→ **Exercise objective**:
Set down exactly, from the records below, the line with "theorem witness_ImmediateOperationResults : issues" through the line with "theorem witness_ShiftHalfwordAddressResults : issues", and nothing else.

------ Material for the task

-- ==== Sys2Proof/Laws/State.lean ====
section
/-! SUPPORT. What each update of the state leaves alone, one lemma for each field, and what it gives back when read. -/

namespace Sys2Proof.Machine

/-! ### Reading back -/

@[simp] theorem core_modCore_self (s : State) (c : Nat) (f : Core → Core) : (s.modCore c f).core c = f (s.core c) := by
  simp [State.core, State.modCore]
theorem core_modCore_ne (s : State) {c c' : Nat} (f : Core → Core) (h : c ≠ c') : (s.modCore c f).core c' = s.core c' := by
  simp [State.core, State.modCore, tget_tset_ne, h]
@[simp] theorem caddy_modCaddy_self (s : State) (k : Nat) (f : Caddy → Caddy) : (s.modCaddy k f).caddy k = f (s.caddy k) := by
  simp [State.caddy, State.modCaddy]
theorem caddy_modCaddy_ne (s : State) {k k' : Nat} (f : Caddy → Caddy) (h : k ≠ k') : (s.modCaddy k f).caddy k' = s.caddy k' := by
  simp [State.caddy, State.modCaddy, tget_tset_ne, h]
@[simp] theorem router_modRouter_self (s : State) (k : Nat) (f : Router → Router) : (s.modRouter k f).router k = f (s.router k) := by
  simp [State.router, State.modRouter]
theorem router_modRouter_ne (s : State) {k k' : Nat} (f : Router → Router) (h : k ≠ k') :
    (s.modRouter k f).router k' = s.router k' := by
  simp [State.router, State.modRouter, tget_tset_ne, h]
@[simp] theorem hub_modHub_self (s : State) (k : Nat) (f : Hub → Hub) : (s.modHub k f).hub k = f (s.hub k) := by
  simp [State.hub, State.modHub]
theorem hub_modHub_ne (s : State) {k k' : Nat} (f : Hub → Hub) (h : k ≠ k') : (s.modHub k f).hub k' = s.hub k' := by
  simp [State.hub, State.modHub, tget_tset_ne, h]
@[simp] theorem kio_modKio_self (s : State) (i : Nat) (f : KettleIo → KettleIo) : (s.modKio i f).kio i = f (s.kio i) := by
  simp [State.kio, State.modKio]
@[simp] theorem thread_modThread_self (c : Core) (t : Nat) (f : Thread → Thread) :
    (c.modThread t f).thread t = f (c.thread t) := by
  simp [Core.thread, Core.modThread]
theorem thread_modThread_ne (c : Core) {t t' : Nat} (f : Thread → Thread) (h : t ≠ t') :
    (c.modThread t f).thread t' = c.thread t' := by
  simp [Core.thread, Core.modThread, tget_tset_ne, h]

/-- A change of a thread is what reading that thread then gives. -/
@[simp] theorem thr_modThr_self (s : State) (w : Who) (f : Thread → Thread) : (s.modThr w f).thr w = f (s.thr w) := by
  cases w with
  | luthan c t => simp [State.thr, State.modThr]
  | kettle k t => simp [State.thr, State.modThr]

/-- A change of a thread leaves every other thread alone. -/
theorem thr_modThr_ne (s : State) {w w' : Who} (f : Thread → Thread) (h : w ≠ w') : (s.modThr w f).thr w' = s.thr w' := by
  cases w with
  | luthan c t =>
    cases w' with
    | luthan c' t' =>
      simp only [State.thr, State.modThr]
      by_cases hc : c = c'
      · subst hc
        have ht : t ≠ t' := fun e => h (by rw [e])
        rw [core_modCore_self, thread_modThread_ne _ _ (fun e => ht (Fin.ext e))]
      · rw [core_modCore_ne _ _ (fun e => hc (Fin.ext e))]
    | kettle k' t' => rfl
  | kettle k t =>
    cases w' with
    | luthan c' t' => rfl
    | kettle k' t' =>
      have hk : kidx k t ≠ kidx k' t' := by
        intro e
        apply h
        obtain ⟨k, hk⟩ := k
        obtain ⟨k', hk'⟩ := k'
        obtain ⟨t, ht⟩ := t
        obtain ⟨t', ht'⟩ := t'
        simp only [kidx] at e
        have h1 : k = k' := by omega
        have h2 : t = t' := by omega
        subst h1
        subst h2
        rfl
      simp [State.thr, State.modThr, tget_tset_ne, hk]

/-- g0 reads as zero in every thread (R44). -/
@[simp] theorem getG_zero (th : Thread) (r : Reg) (h : r.val = 0) : th.getG r = 0 := by simp [Thread.getG, h]
/-- A write to g0 is discarded (R44). -/
theorem setG_zero (th : Thread) (r : Reg) (v : Word) (h : r.val = 0) : th.setG r v = th := by simp [Thread.setG, h]
theorem getG_setG_self (th : Thread) (r : Reg) (v : Word) (h : r.val ≠ 0) : (th.setG r v).getG r = v := by
  simp [Thread.getG, Thread.setG, h]
theorem getG_setG_ne (th : Thread) {r r' : Reg} (v : Word) (h : r ≠ r') : (th.setG r v).getG r' = th.getG r' := by
  unfold Thread.setG
  split
  · rfl
  · unfold Thread.getG
    split
    · rfl
    · exact tget_tset_ne _ _ _ (fun e => h (Fin.ext e))

/-! ### One lemma for each field of the state -/

@[simp] theorem withPending_freeUsed (s : State) (q : List Instr) : (s.withPending q).freeUsed = s.freeUsed := rfl
@[simp] theorem withPending_cores (s : State) (q : List Instr) : (s.withPending q).cores = s.cores := rfl
@[simp] theorem withPending_caddies (s : State) (q : List Instr) : (s.withPending q).caddies = s.caddies := rfl
@[simp] theorem withPending_routers (s : State) (q : List Instr) : (s.withPending q).routers = s.routers := rfl
@[simp] theorem withPending_hubs (s : State) (q : List Instr) : (s.withPending q).hubs = s.hubs := rfl
@[simp] theorem withPending_ehrip (s : State) (q : List Instr) : (s.withPending q).ehrip = s.ehrip := rfl
@[simp] theorem withPending_hbm (s : State) (q : List Instr) : (s.withPending q).hbm = s.hbm := rfl
@[simp] theorem withPending_hbmPoison (s : State) (q : List Instr) : (s.withPending q).hbmPoison = s.hbmPoison := rfl
@[simp] theorem withPending_frame (s : State) (q : List Instr) : (s.withPending q).frame = s.frame := rfl
@[simp] theorem withPending_idle (s : State) (q : List Instr) : (s.withPending q).idle = s.idle := rfl
@[simp] theorem withPending_flits (s : State) (q : List Instr) : (s.withPending q).flits = s.flits := rfl
@[simp] theorem withPending_lanes (s : State) (q : List Instr) : (s.withPending q).lanes = s.lanes := rfl
@[simp] theorem withPending_links (s : State) (q : List Instr) : (s.withPending q).links = s.links := rfl
@[simp] theorem withPending_handled (s : State) (q : List Instr) : (s.withPending q).handled = s.handled := rfl
@[simp] theorem withPending_reports (s : State) (q : List Instr) : (s.withPending q).reports = s.reports := rfl
@[simp] theorem withPending_signals (s : State) (q : List Instr) : (s.withPending q).signals = s.signals := rfl
@[simp] theorem withPending_err (s : State) (q : List Instr) : (s.withPending q).err = s.err := rfl
@[simp] theorem withPending_timeUs (s : State) (q : List Instr) : (s.withPending q).timeUs = s.timeUs := rfl
@[simp] theorem withPending_out (s : State) (q : List Instr) : (s.withPending q).out = s.out := rfl
@[simp] theorem withPending_numVfs (s : State) (q : List Instr) : (s.withPending q).numVfs = s.numVfs := rfl
@[simp] theorem withPending_ends (s : State) (q : List Instr) : (s.withPending q).ends = s.ends := rfl
@[simp] theorem withPending_atFrame (s : State) (q : List Instr) : (s.withPending q).atFrame = s.atFrame := rfl
@[simp] theorem withPending_bring (s : State) (q : List Instr) : (s.withPending q).bring = s.bring := rfl
@[simp] theorem withPending_session (s : State) (q : List Instr) : (s.withPending q).session = s.session := rfl
@[simp] theorem withPending_journal (s : State) (q : List Instr) : (s.withPending q).journal = s.journal := rfl
@[simp] theorem withPending_journalRaw (s : State) (q : List Instr) : (s.withPending q).journalRaw = s.journalRaw := rfl
@[simp] theorem withPending_accepted (s : State) (q : List Instr) : (s.withPending q).accepted = s.accepted := rfl
@[simp] theorem withPending_waits (s : State) (q : List Instr) : (s.withPending q).waits = s.waits := rfl
@[simp] theorem withPending_lines (s : State) (q : List Instr) : (s.withPending q).lines = s.lines := rfl
@[simp] theorem withPending_fallback (s : State) (q : List Instr) : (s.withPending q).fallback = s.fallback := rfl
@[simp] theorem withPending_partCtx (s : State) (q : List Instr) : (s.withPending q).partCtx = s.partCtx := rfl
@[simp] theorem withPending_portSent (s : State) (q : List Instr) : (s.withPending q).portSent = s.portSent := rfl
@[simp] theorem withPending_bme (s : State) (q : List Instr) : (s.withPending q).bme = s.bme := rfl
@[simp] theorem withPending_msixHeld (s : State) (q : List Instr) : (s.withPending q).msixHeld = s.msixHeld := rfl
@[simp] theorem withPending_linkUp (s : State) (q : List Instr) : (s.withPending q).linkUp = s.linkUp := rfl
@[simp] theorem withPending_bar4Size (s : State) (q : List Instr) : (s.withPending q).bar4Size = s.bar4Size := rfl
@[simp] theorem withPending_cfgLimits (s : State) (q : List Instr) : (s.withPending q).cfgLimits = s.cfgLimits := rfl
@[simp] theorem withPending_msixTable (s : State) (q : List Instr) : (s.withPending q).msixTable = s.msixTable := rfl
@[simp] theorem withPending_setup (s : State) (q : List Instr) : (s.withPending q).setup = s.setup := rfl
@[simp] theorem withPending_applyBusy (s : State) (q : List Instr) : (s.withPending q).applyBusy = s.applyBusy := rfl
@[simp] theorem withPending_repost (s : State) (q : List Instr) : (s.withPending q).repost = s.repost := rfl
@[simp] theorem withPending_served (s : State) (q : List Instr) : (s.withPending q).served = s.served := rfl
@[simp] theorem withPending_parts (s : State) (q : List Instr) : (s.withPending q).parts = s.parts := rfl
@[simp] theorem withPending_swapping (s : State) (q : List Instr) : (s.withPending q).swapping = s.swapping := rfl
@[simp] theorem withPending_te (s : State) (q : List Instr) : (s.withPending q).te = s.te := rfl
@[simp] theorem withPending_bridges (s : State) (q : List Instr) : (s.withPending q).bridges = s.bridges := rfl
@[simp] theorem withPending_strainers (s : State) (q : List Instr) : (s.withPending q).strainers = s.strainers := rfl
@[simp] theorem withPending_teWaits (s : State) (q : List Instr) : (s.withPending q).teWaits = s.teWaits := rfl
@[simp] theorem withPending_teLast (s : State) (q : List Instr) : (s.withPending q).teLast = s.teLast := rfl
@[simp] theorem withPending_tin (s : State) (q : List Instr) : (s.withPending q).tin = s.tin := rfl
@[simp] theorem withPending_eeprom (s : State) (q : List Instr) : (s.withPending q).eeprom = s.eeprom := rfl
@[simp] theorem withPending_fw (s : State) (q : List Instr) : (s.withPending q).fw = s.fw := rfl
@[simp] theorem withPending_cosy (s : State) (q : List Instr) : (s.withPending q).cosy = s.cosy := rfl
@[simp] theorem withPending_power (s : State) (q : List Instr) : (s.withPending q).power = s.power := rfl
@[simp] theorem withPending_tap (s : State) (q : List Instr) : (s.withPending q).tap = s.tap := rfl
@[simp] theorem withPending_mgmt (s : State) (q : List Instr) : (s.withPending q).mgmt = s.mgmt := rfl
@[simp] theorem withPending_cnReqs (s : State) (q : List Instr) : (s.withPending q).cnReqs = s.cnReqs := rfl
@[simp] theorem withPending_portRoute (s : State) (q : List Instr) : (s.withPending q).portRoute = s.portRoute := rfl
@[simp] theorem withPending_dieMissed (s : State) (q : List Instr) : (s.withPending q).dieMissed = s.dieMissed := rfl
@[simp] theorem withPending_dieServed (s : State) (q : List Instr) : (s.withPending q).dieServed = s.dieServed := rfl
@[simp] theorem withPending_laneLost (s : State) (q : List Instr) : (s.withPending q).laneLost = s.laneLost := rfl
@[simp] theorem withPending_ehripResets (s : State) (q : List Instr) : (s.withPending q).ehripResets = s.ehripResets := rfl
@[simp] theorem withPending_fenceWas (s : State) (q : List Instr) : (s.withPending q).fenceWas = s.fenceWas := rfl
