-- ==== Sys2Proof/Tests/Slice0.lean ====
section
/-! SUPPORT. Tests of single commands on small states, the refusals of the well-formedness checks, and for every
statement with hypotheses a state and operands that meet them, clause by clause. -/

namespace Sys2Proof.Tests

set_option Elab.async false

open Sys2Proof Sys2Proof.Machine

/-- The command answers a next state that passes the check. -/
def gives (i : Instr) (s : State) (p : State → Bool) : Bool := match exec i s with | .next t => p t | _ => false

/-- A running thread with its registers. -/
def th0 (g : Table Word) : Thread := { Thread.reset with state := .running, g := g }
/-- A core that runs, with its thread 0. -/
def core0 (th : Thread) : Core := { Core.reset with held := false, threads := [(0, th)] }
/-- A block with one such core. -/
def withCore (c : Core) : State := { State.reset with cores := [(0, c)] }
def st0 (th : Thread) : State := withCore (core0 th)
/-- Thread 0 of core 0, and a unit of one word of it. -/
def t0 : Who := .luthan 0 0
def h0 : Iss := ⟨t0, [], .none⟩
/-- A unit with a REP word of count `n`. -/
def hRep (n : BitVec 8) : Iss := ⟨t0, [.rep false false 0 0 0 n], .none⟩
def hImx (x : BitVec 26) : Iss := ⟨t0, [.imx x], .none⟩

/-! ### Well-formedness: one ill-formed term for each check -/

theorem test_wf_three_prefix_words : Instr.wf (.addi ⟨t0, [.rep false false 0 0 0 1, .imx 0, .imx 1], .none⟩ 1 2 3) = false := by
  decide +kernel
theorem test_wf_repetition_without_rep : Instr.wf (.repetition h0 (.alu .add 1 2 3)) = false := by decide +kernel
theorem test_wf_word_not_reserved : Instr.wf (.reservedMajorOpcode h0 0x04000000) = false := by decide +kernel
theorem test_wf_register_write_size : Instr.wf (.registerWrite .package 0 3 0) = false := by decide +kernel
theorem test_wf_empty_bar4_read : Instr.wf (.bar4Read 0 0 ⟨0, []⟩) = false := by decide +kernel
theorem test_wf_empty_bar4_write : Instr.wf (.bar4Write 0 0 []) = false := by decide +kernel
theorem test_wf_journal_slot : Instr.wf (.signal 131040) = false := by decide +kernel
theorem test_wf_accepts : Instr.wf (.add (hRep 1) 1 2 3) = true ∧ Instr.wf (.signal 131039) = true ∧
    Instr.wf (.registerWrite .package 0 8 0) = true := by decide +kernel

/-! ### The queue and the scalar instructions -/

theorem witness_StepRunsFrontCommand : (State.reset.withPending [.nop h0 0 0 0]).pending = .nop h0 0 0 0 :: [] := rfl
theorem witness_EmptyQueueIdles : State.reset.pending = [] := rfl
theorem witness_RegisterOperationResults : issues h0 (repKind false (.alu .add 3 1 2)) (st0 (th0 [(1, 5), (2, 7)])) = true ∧
    issues (hRep 3) (repKind false (.alu .ror 3 1 2)) (st0 (th0 [(1, 5), (2, 7)])) = true := by decide +kernel
def sMin : State := st0 (th0 [(1, 0x8000000000000000), (2, 0xFFFFFFFFFFFFFFFF)])
theorem witness_DivisionNeverFaults :
    issues h0 (repKind false (.alu .div 3 1 2)) sMin = true ∧ sMin.g t0 2 ≠ 0 ∧ sMin.g t0 3 = 0 ∧
    sMin.g t0 1 = 0x8000000000000000 ∧ sMin.g t0 2 = 0xFFFFFFFFFFFFFFFF := by decide +kernel
theorem test_div_min_by_minus_one : gives (.div h0 3 1 2) sMin (fun t => t.g t0 3 == 0x8000000000000000) = true := by
  decide +kernel
theorem test_rem_by_zero : gives (.rem h0 3 1 0) sMin (fun t => t.g t0 3 == 0x8000000000000000) = true := by decide +kernel
theorem test_mulhsu : gives (.mulhsu h0 3 1 2) sMin (fun t => t.g t0 3 == 0x8000000000000000) = true := by decide +kernel
theorem test_sra_count_mod_64 : gives (.sra h0 3 1 2) sMin (fun t => t.g t0 3 == 0xFFFFFFFFFFFFFFFF) = true := by decide +kernel
theorem test_addw_sign_extends : gives (.addw h0 3 1 1) (st0 (th0 [(1, 0x40000000)]))
    (fun t => t.g t0 3 == 0xFFFFFFFF80000000) = true := by decide +kernel
theorem test_clz_of_zero : gives (.clz h0 3 0 0) sMin (fun t => t.g t0 3 == 64 && decide ((t.thr t0).pc = 4)) = true := by
  decide +kernel
theorem test_bswap : gives (.bswap h0 3 1 0) (st0 (th0 [(1, 0x0102030405060708)]))
    (fun t => t.g t0 3 == 0x0807060504030201) = true := by decide +kernel
theorem witness_UnaryOperationResults : issues h0 (repKind false (.alu .clz 3 1 0)) sMin = true := by decide +kernel
theorem witness_ImmediateOperationResults : issues h0 { admitsRep := true, admitsImx := true, unit := some (.imm .addi 3 1 7) } sMin = true ∧
    issues (hImx 1) { admitsRep := true, admitsImx := true, unit := some (.imm .sltiu 3 1 7) } sMin = true := by decide +kernel
theorem test_addi_imx : gives (.addi (hImx 1) 3 0 0xFFFF) sMin (fun t => t.g t0 3 == 0x1FFFF && decide ((t.thr t0).pc = 8)) = true := by
  decide +kernel
theorem test_andi_zero_extends : gives (.andi h0 3 2 0xFFFF) sMin (fun t => t.g t0 3 == 0xFFFF) = true := by decide +kernel
theorem witness_ShiftHalfwordAddressResults : issues h0 (repKind false (.shi .slli 3 1 0 4)) sMin = true ∧
    issues h0 (repKind false (.movh 3 1 9)) sMin = true ∧ issues h0 {} sMin = true := by decide +kernel
theorem test_movh_keeps_the_rest : gives (.movh h0 2 3 0x1234) sMin (fun t => t.g t0 2 == 0x1234FFFFFFFFFFFF) = true := by
  decide +kernel
theorem witness_RegisterZeroAndRegisterWrites : (1 : Reg) ≠ 0 ∧ (2 : Reg) ≠ 1 ∧ Who.luthan 0 1 ≠ t0 := by decide
theorem witness_ReservedFieldsAreIllegal : sMin.canIssue t0 = true ∧ sMin.fetchFault t0 (sMin.thr t0).pc 1 = none ∧
    (sMin.thr t0).repMode ≠ .active ∧ (1 : Reg) ≠ 0 ∧ (1 : BitVec 8) ≠ 0 ∧ 4 ≤ (4 : BitVec 5).toNat := by decide +kernel
theorem test_reserved_field_enters_level_6 : gives (.clz h0 3 1 1) sMin
    (fun t => decide ((t.thr t0).pc = 0x180) && decide ((t.thr t0).bank0.code = 1) && decide ((t.thr t0).bank0.detail = 1) &&
      t.g t0 3 == 0) = true := by decide +kernel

------------

→ **Task response**:
theorem witness_ImmediateOperationResults : issues h0 { admitsRep := true, admitsImx := true, unit := some (.imm .addi 3 1 7) } sMin = true ∧
    issues (hImx 1) { admitsRep := true, admitsImx := true, unit := some (.imm .sltiu 3 1 7) } sMin = true := by decide +kernel
theorem test_addi_imx : gives (.addi (hImx 1) 3 0 0xFFFF) sMin (fun t => t.g t0 3 == 0x1FFFF && decide ((t.thr t0).pc = 8)) = true := by
  decide +kernel
theorem test_andi_zero_extends : gives (.andi h0 3 2 0xFFFF) sMin (fun t => t.g t0 3 == 0xFFFF) = true := by decide +kernel
theorem witness_ShiftHalfwordAddressResults : issues h0 (repKind false (.shi .slli 3 1 0 4)) sMin = true ∧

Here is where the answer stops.